This notebook covers testing of the Unstructured library for parsing documents as part of the MicroRAG experiment. The goal of Microrag is to test the ability of retrieval augmented generation (RAG) to produce specialized engineering reports. Since I have a couple degrees in geotechnical engineering, I thought it would be nice to try and produce something useful for my faculty, so let's start there.

We are going to use a Raw - Refined - Produced data extraction pattern

In [None]:
from pathlib import Path
from unstructured.partition.auto import partition

raw_geotech_reports_path = Path('/home/smckean/Raw/geotechical_reports')
report = next(raw_geotech_reports_path.glob('*.pdf'))

print(report.name)
elements = partition(filename=report)
print("\n\n".join([str(el) for el in elements]))

In [18]:
elements[518].text

'PROJECT NO.: RD2894 BH LOCATION:'

In [21]:
from unstructured.partition.pdf import partition_pdf_or_image

scanned_doc = raw_geotech_reports_path / '061105_ISSC002GeotechnicalInvestigationSpec_PetroCanada.pdf'
elements = partition_pdf_or_image(scanned_doc, languages=['eng'])

In [25]:
from transformers import AutoTokenizer, AutoModelForTokenClassification
from transformers import pipeline

from unstructured.documents.elements import NarrativeText
from unstructured.staging.huggingface import stage_for_transformers

model_name = "hf-internal-testing/tiny-bert-for-token-classification"
tokenizer = AutoTokenizer.from_pretrained(model_name)
model = AutoModelForTokenClassification.from_pretrained(model_name)

nlp = pipeline("ner", model=model, tokenizer=tokenizer)
tf_staged = stage_for_transformers(elements, tokenizer)



In [42]:
from unstructured.chunking.basic import chunk_elements
chunk_elements(elements)[8].text

'The report shall include all field data, laboratory test results, and the resulting interpretations and recommendations.

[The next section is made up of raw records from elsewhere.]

-- ==== Sys2Proof/Machine/Lsu.lean ====
section
/-! DEFINITION. Loads, stores and the exclusive pairs (R91, R92, R100, R101, R113), and the local maps of the Tender, the Deckle and
the Press lanes (R126, R296, R382). -/

namespace Sys2Proof.Machine

/-! ### Local maps -/

/-- Where a local address of a core leads: to the core's own memories and registers, to a physical address, or nowhere. -/
inductive Place where
  | own
  | phys (a : Nat)
  | nowhere
  deriving DecidableEq, Repr

/-- The Tender's map (R382). An aperture BASE of 7 is taken as 6. -/
def tenderPlace (s : State) (a : Nat) : Place :=
  if a < 0x8000 ∨ (0x10000 ≤ a ∧ a < 0x30000) ∨ (0x40000 ≤ a ∧ a < 0x50000) then .own
  else if 0x10000000 ≤ a ∧ a < 0x10040000 then .phys (0xC0000000 + (a - 0x10000000))
  else if 0x20000000 ≤ a ∧ a < 0x24000000 then .phys (0x80000000 + (a - 0x20000000))
  else if 0x30000000 ≤ a ∧ a < 0x34000000 then .phys (0x40000000 + (a - 0x30000000))
  else if 0x40000000 ≤ a ∧ a < 0x42000000 then .phys (0x200000000 + (a - 0x40000000))
  else if 0x80000000 ≤ a ∧ a < 0xC0000000 then
    .phys (0x800000000 + min (s.bits Reg.TND_APER 2 0) 6 * 0x10000000 + (a - 0x80000000))
  else .nowhere

/-- Where an address of a core leads. -/
def placeOf (s : State) (id : CoreId) (a : Nat) : Place :=
  match id with
  | .mill _ => if a < 2 ^ 40 then .phys a else .nowhere
  | .tender => tenderPlace s a
  | _ => .own

/-- The Tender's ROM and its code and data memories. -/
def tenderLoad (a n : Nat) (s : State) : Option Nat :=
  some (if a < 0x8000 then memRd Config.tenderRom [] a n else rdz s.tnd.mem a n)

def tenderStore (a n v : Nat) (s : State) : Option State :=
  if a < 0x8000 then none else some (s.modTnd fun t => { t with mem := wrz t.mem a n v })

/-- The bits the DKL registers implement, which the core writes (R296); 0 at a reserved offset. -/
def dklImpl (o : Nat) : Nat :=
  if o = 0x00 ∨ o = 0x04 then 0x1FF
  else if o = 0x08 then 0xFFFF01FF
  else if o = 0x0C ∨ o = 0x10 ∨ o = 0x14 ∨ o = 0x1C ∨ o = 0x20 then 0xFFFFFF
  else if o = 0x18 then 0x3FFFFFF
  else if o = 0x38 then 0xFFFFFFFF
  else if 0x100 ≤ o ∧ o < 0x180 then 0xFFFFFF0F
  else 0

/-- A load of the Deckle core (R296). Private I/O, frame buffers and the command tap have no layout in the spec: what is read there is a
free value. -/
def deckleLoad (a n : Nat) (s : State) : Option (Nat × State) :=
  if a < 0x20000 ∨ (0x10000000 ≤ a ∧ a < 0x10010000) then some (rdz s.dkl.mem a n, s)
  else if (0x20000000 ≤ a ∧ a < 0x20001000) ∨ (0x30000000 ≤ a ∧ a < 0x30010000) ∨ (0x40000000 ≤ a ∧ a < 0x40000400) then
    some (s.free.1.toNat % 2 ^ (8 * n), s.free.2)
  else if 0x50000000 ≤ a ∧ a < 0x50001000 ∧ n = 4 then some (s.rdN (0x200b00000 + (a - 0x50000000)), s)
  else none

/-- A store of the Deckle core: code memory and the tap refuse it. What a store to private I/O does is left out. -/
def deckleStore (a n v : Nat) (s : State) : Option State :=
  if (0x10000000 ≤ a ∧ a < 0x10010000) ∨ (0x30000000 ≤ a ∧ a < 0x30010000) then
    some (s.modDkl fun d => { d with mem := wrz d.mem a n v })
  else if 0x20000000 ≤ a ∧ a < 0x20001000 then some s
  else if 0x50000000 ≤ a ∧ a < 0x50001000 ∧ n = 4 then
    let o := a - 0x50000000
    if o = 0 then
      let s' := (List.range 9).foldl (fun s i => if fbit v i then s.dklStat i else s) s
      some (s'.wrN Reg.DKL_STAT (v % 0x200))
    else some (if dklImpl o = 0 then s else s.wr (0x200b00000 + o) (BitVec.ofNat 32 v &&& BitVec.ofNat 32 (dklImpl o)))
  else none

/-- A load of a Press lane (R126). -/
def laneLoad (t : Fin 4) (l : Fin 8) (a n : Nat) (s : State) : Option Nat :=
  if 0x10000 ≤ a ∧ a < 0x12000 then some (rdz s.prs.mem (0x40000 * t + 0x20000 + 0x2000 * l + (a - 0x10000)) n)
  else if 0x20000 ≤ a ∧ a < 0x30000 then some (rdz s.prs.mem (0x40000 * t + 0x30000 + (a - 0x20000)) n)
  else if 0x40000 ≤ a ∧ a < 0x44000 then
    some (rdz (memPut zeroByte [] 0 ((boxOf s t ((a - 0x40000) / 0x200)).view.getD [])) (a % 0x200) n)
  else if 0x50000 ≤ a ∧ a < 0x54000 then
    let c := (a - 0x50000) / 0x200
    if txOwned s t l c then some (rdz (prsTxOf s t c).stage (a % 0x200) n) else none
  else if 0x60000 ≤ a ∧ a < 0x60004 then some (b2n (s.bit (Reg.PRS_T_L_STAT t l) 3) / 2 ^ (8 * (a - 0x60000)))
  else none

/-- A store of a Press lane: its own data memory, banks it owns (R127), staging buffers it owns (R139), QSAT (write 1 to clear). -/
def laneStore (t : Fin 4) (l : Fin 8) (a n v : Nat) (s : State) : Option State :=
  if 0x10000 ≤ a ∧ a < 0x12000 then
    some { s with prs := { s.prs with mem := wrz s.prs.mem (0x40000 * t + 0x20000 + 0x2000 * l + (a - 0x10000)) n v } }
  else if 0x20000 ≤ a ∧ a < 0x30000 then
    let k := (a - 0x20000) / 0x2000
    if s.bits (Reg.PRS_T_BANK t) (4 * k + 3) (4 * k) = l then
      some { s with prs := { s.prs with mem := wrz s.prs.mem (0x40000 * t + 0x30000 + (a - 0x20000)) n v } }
    else none
  else if 0x50000 ≤ a ∧ a < 0x54000 then
    let c := (a - 0x50000) / 0x200
    let x := prsTxOf s t c
    if txOwned s t l c then some (s.setPrsTx t c { x with stage := wrz x.stage (a % 0x200) n v }) else none
  else if 0x60000 ≤ a ∧ a < 0x60004 then
    some (if a = 0x60000 ∧ v % 2 = 1 then s.setBit (Reg.PRS_T_L_STAT t l) 3 false else s)
  else none

/-- A load at a core's own place; none: refused. -/
def ownLoad (id : CoreId) (a n : Nat) (s : State) : Option (Nat × State) :=
  match id with
  | .tender => (tenderLoad a n s).map fun v => (v, s)
  | .deckle => deckleLoad a n s
  | .lane t l => (laneLoad t l a n s).map fun v => (v, s)
  | .mill _ => none

def ownStore (id : CoreId) (a n v : Nat) (s : State) : Option State :=
  match id with
  | .tender => tenderStore a n v s
  | .deckle => deckleStore a n v s
  | .lane t l => laneStore t l a n v s
  | .mill _ => none

/-! ### The access of a core -/

def rqOf : CoreId → Requester
  | .mill false => .mill0
  | .mill true => .mill1
  | _ => .tender

/-- The checks before the target is asked, in R113's order: alignment, then on the Mill the protection regions. -/
def accessFault (id : CoreId) (k : CoreSt) (a n : Nat) (store : Bool) : Option Nat :=
  if a % n ≠ 0 then some (if store then Cause.salign else Cause.lalign)
  else match id with
    | .mill _ =>
      if permitted k (if store then .store else .load) a then none
      else some (if store then Cause.sperm else Cause.lperm)
    | _ => none

/-- Load `n` bytes at `a` into `d` and retire; or the trap of R113; or the core waits for a domain (R404). -/
def State.coreLoad (s : State) (id : CoreId) (k : CoreSt) (d : BitVec 6) (a n : Nat) (sx : Bool) : State :=
  match accessFault id k a n false with
  | some cause => s.takeTrap id cause a
  | none =>
    match placeOf s id a with
    | .nowhere => s.takeTrap id Cause.lbus a
    | .own =>
      match ownLoad id a n s with
      | some (v, s) => s.loadDone id 0 d n sx v
      | none => s.takeTrap id Cause.lbus a
    | .phys p =>
      match s.busRead (rqOf id) k.level p n with
      | (.ok v, s') => if damagedAt s p n then s.takeTrap id Cause.lecc a else s'.loadDone id p d n sx v
      | (.err, s) => s.takeTrap id Cause.lbus a
      | (.wait dom, s) =>
        (s.setCore id { s.core id with run := .stalled }).stall ⟨rqOf id, k.level, p, dom, s.clk, .load id.num d n sx a⟩

/-- Store the low `n` bytes of `v` at `a` and retire; or a trap; or the core waits. -/
def State.coreStore (s : State) (id : CoreId) (k : CoreSt) (a n : Nat) (v : DWord) : State :=
  match accessFault id k a n true with
  | some cause => s.takeTrap id cause a
  | none =>
    match placeOf s id a with
    | .nowhere => s.takeTrap id Cause.sbus a
    | .own =>
      match ownStore id a n v.toNat s with
      | some s => s.storeDone id 0
      | none => s.takeTrap id Cause.sbus a
    | .phys p =>
      match s.busWrite (rqOf id) k.level p n v.toNat with
      | (.ok _, _) => ((s.storeDone id p).busWrite (rqOf id) k.level p n v.toNat).2
      | (.err, s) => s.takeTrap id Cause.sbus a
      | (.wait dom, s) =>
        (s.setCore id { s.core id with run := .stalled }).stall ⟨rqOf id, k.level, p, dom, s.clk, .store id.num n v a⟩

/-- base + off, modulo 2^W (R85, R91). -/
def effAddr (id : CoreId) (k : CoreSt) (base : BitVec 6) (off : BitVec 14) : Nat :=
  (((k.g base).toNat + k.immS off) % (2 ^ coreWidth id : Nat)).toNat

/-- An M-format instruction; `mOnly`: FQ-M alone. -/
def memInsn (op : Nat) (mOnly : Bool) (d base : BitVec 6) (off : BitVec 14) : Insn :=
  { word := wordI op d base off, onT := !mOnly, onP := !mOnly, onM := true, regs := [d, base], bad := false, pfxOk := true }

/-- A load of `n` bytes. -/
def memLoad (op n : Nat) (sx mOnly : Bool) (c : CoreId) (d base : BitVec 6) (off : BitVec 14) (s : State) : State :=
  s.issue c (memInsn op mOnly d base off) fun k => s.coreLoad c k d (effAddr c k base off) n sx

/-- A store of `n` bytes of d. -/
def memStore (op n : Nat) (mOnly : Bool) (c : CoreId) (d base : BitVec 6) (off : BitVec 14) (s : State) : State :=
  s.issue c (memInsn op mOnly d base off) fun k => s.coreStore c k (effAddr c k base off) n (k.g d)

/-- LDB, opcode 0x10 (R91). -/
def execLdb (c : CoreId) (d base : BitVec 6) (off : BitVec 14) (s : State) : Out1 := .next (memLoad 0x10 1 true false c d base off s)

/-- LDBU, opcode 0x11 (R91). -/
def execLdbu (c : CoreId) (d base : BitVec 6) (off : BitVec 14) (s : State) : Out1 := .next (memLoad 0x11 1 false false c d base off s)

/-- LDH, opcode 0x12 (R91). -/
def execLdh (c : CoreId) (d base : BitVec 6) (off : BitVec 14) (s : State) : Out1 := .next (memLoad 0x12 2 true false c d base off s)

/-- LDHU, opcode 0x13 (R91). -/
def execLdhu (c : CoreId) (d base : BitVec 6) (off : BitVec 14) (s : State) : Out1 := .next (memLoad 0x13 2 false false c d base off s)

/-- LDW, opcode 0x14 (R91). -/
def execLdw (c : CoreId) (d base : BitVec 6) (off : BitVec 14) (s : State) : Out1 := .next (memLoad 0x14 4 true false c d base off s)

/-- LDWU, opcode 0x15, FQ-M only (R91). -/
def execLdwu (c : CoreId) (d base : BitVec 6) (off : BitVec 14) (s : State) : Out1 := .next (memLoad 0x15 4 false true c d base off s)

/-- LDD, opcode 0x16, FQ-M only (R91). -/
def execLdd (c : CoreId) (d base : BitVec 6) (off : BitVec 14) (s : State) : Out1 := .next (memLoad 0x16 8 false true c d base off s)

/-- STB, opcode 0x18 (R91). -/
def execStb (c : CoreId) (d base : BitVec 6) (off : BitVec 14) (s : State) : Out1 := .next (memStore 0x18 1 false c d base off s)

/-- STH, opcode 0x19 (R91). -/
def execSth (c : CoreId) (d base : BitVec 6) (off : BitVec 14) (s : State) : Out1 := .next (memStore 0x19 2 false c d base off s)

/-- STW, opcode 0x1A (R91). -/
def execStw (c : CoreId) (d base : BitVec 6) (off : BitVec 14) (s : State) : Out1 := .next (memStore 0x1A 4 false c d base off s)

/-- STD, opcode 0x1B, FQ-M only (R91). -/
def execStd (c : CoreId) (d base : BitVec 6) (off : BitVec 14) (s : State) : Out1 := .next (memStore 0x1B 8 true c d base off s)

/-! ### Exclusive pairs (R100, R101) -/

/-- An ATOM instruction. -/
def atomInsn (fn : Nat) (d a b : BitVec 6) (bad : Bool) : Insn :=
  { word := wordA 0x1C d a b fn, onT := false, onP := false, onM := true, regs := [d, a, b], bad := bad, pfxOk := false }

/-- An exclusive access of a Mill core is checked like any other, and must lie in DRAM (R101). -/
def atomFault (id : CoreId) (k : CoreSt) (a n : Nat) (store : Bool) : Option Nat :=
  match accessFault id k a n store with
  | some cause => some cause
  | none => if inDram a n then none else some (if store then Cause.sbus else Cause.lbus)

/-- LDX: load and reserve the granule. -/
def loadEx (fn n : Nat) (sx : Bool) (c : CoreId) (d a b : BitVec 6) (s : State) : State :=
  s.issue c (atomInsn fn d a b (b != 0)) fun k =>
    let p := (k.g a).toNat
    match atomFault c k p n false with
    | some cause => s.takeTrap c cause p
    | none =>
      if s.felt.hit then (s.modFelt fun f => { f with hit := false }).takeTrap c Cause.lbus p
      else if s.damaged (p - dramBase) n then s.takeTrap c Cause.lecc p
      else s.finish c { k with resv := some (p / 64) } 2 1 d (loadVal (coreWidth c) n sx (rdz s.dram (p - dramBase) n))

/-- STX: store where the reservation covers the granule; d receives 0 on success, 1 on failure; the reservation is cleared. -/
def storeEx (fn n : Nat) (c : CoreId) (d a b : BitVec 6) (s : State) : State :=
  s.issue c (atomInsn fn d a b false) fun k =>
    let p := (k.g a).toNat
    match atomFault c k p n true with
    | some cause => s.takeTrap c cause p
    | none =>
      if s.felt.hit then (s.modFelt fun f => { f with hit := false }).takeTrap c Cause.sbus p
      else if k.resv = some (p / 64) then
        (s.finish c { k with resv := none } 2 1 d 0).dramWr (some c) (p - dramBase) n (k.g b).toNat
      else s.finish c { k with resv := none } 2 1 d 1

/-- LDX.W, fn 0x00 (R100): sign-extended. -/
def execLdxW (c : CoreId) (d a b : BitVec 6) (s : State) : Out1 := .next (loadEx 0 4 true c d a b s)

/-- LDX.D, fn 0x01 (R100). -/
def execLdxD (c : CoreId) (d a b : BitVec 6) (s : State) : Out1 := .next (loadEx 1 8 false c d a b s)

/-- STX.W, fn 0x02 (R100). -/
def execStxW (c : CoreId) (d a b : BitVec 6) (s : State) : Out1 := .next (storeEx 2 4 c d a b s)

/-- STX.D, fn 0x03 (R100). -/
def execStxD (c : CoreId) (d a b : BitVec 6) (s : State) : Out1 := .next (storeEx 3 8 c d a b s)

end Sys2Proof.Machine
end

All testing, interpretation of results and recommendations shall be completed under the direct supervision of a practicing Professional Engineer registered in the Province of Alberta. 3.0 LOCATION (GENERAL) See SPS-C-002 for specific project details. 4.0 DRILLING AND SAMPLING'

In [None]:
# Use this to store the document as a json file in refined (to reproduce the process)
from unstructured.staging.base import convert_to_dict
convert_to_dict(elements)

In [53]:
from unstructured.embed.huggingface import HuggingFaceEmbeddingEncoder, HuggingFaceEmbeddingConfig
config = HuggingFaceEmbeddingConfig(model_name="bert-base-uncased")
embedder = HuggingFaceEmbeddingEncoder(config)
embedded = embedder.embed_documents(elements)

No sentence-transformers model found with name bert-base-uncased. Creating a new one with MEAN pooling.


In [54]:
len(embedded[0].embeddings)

768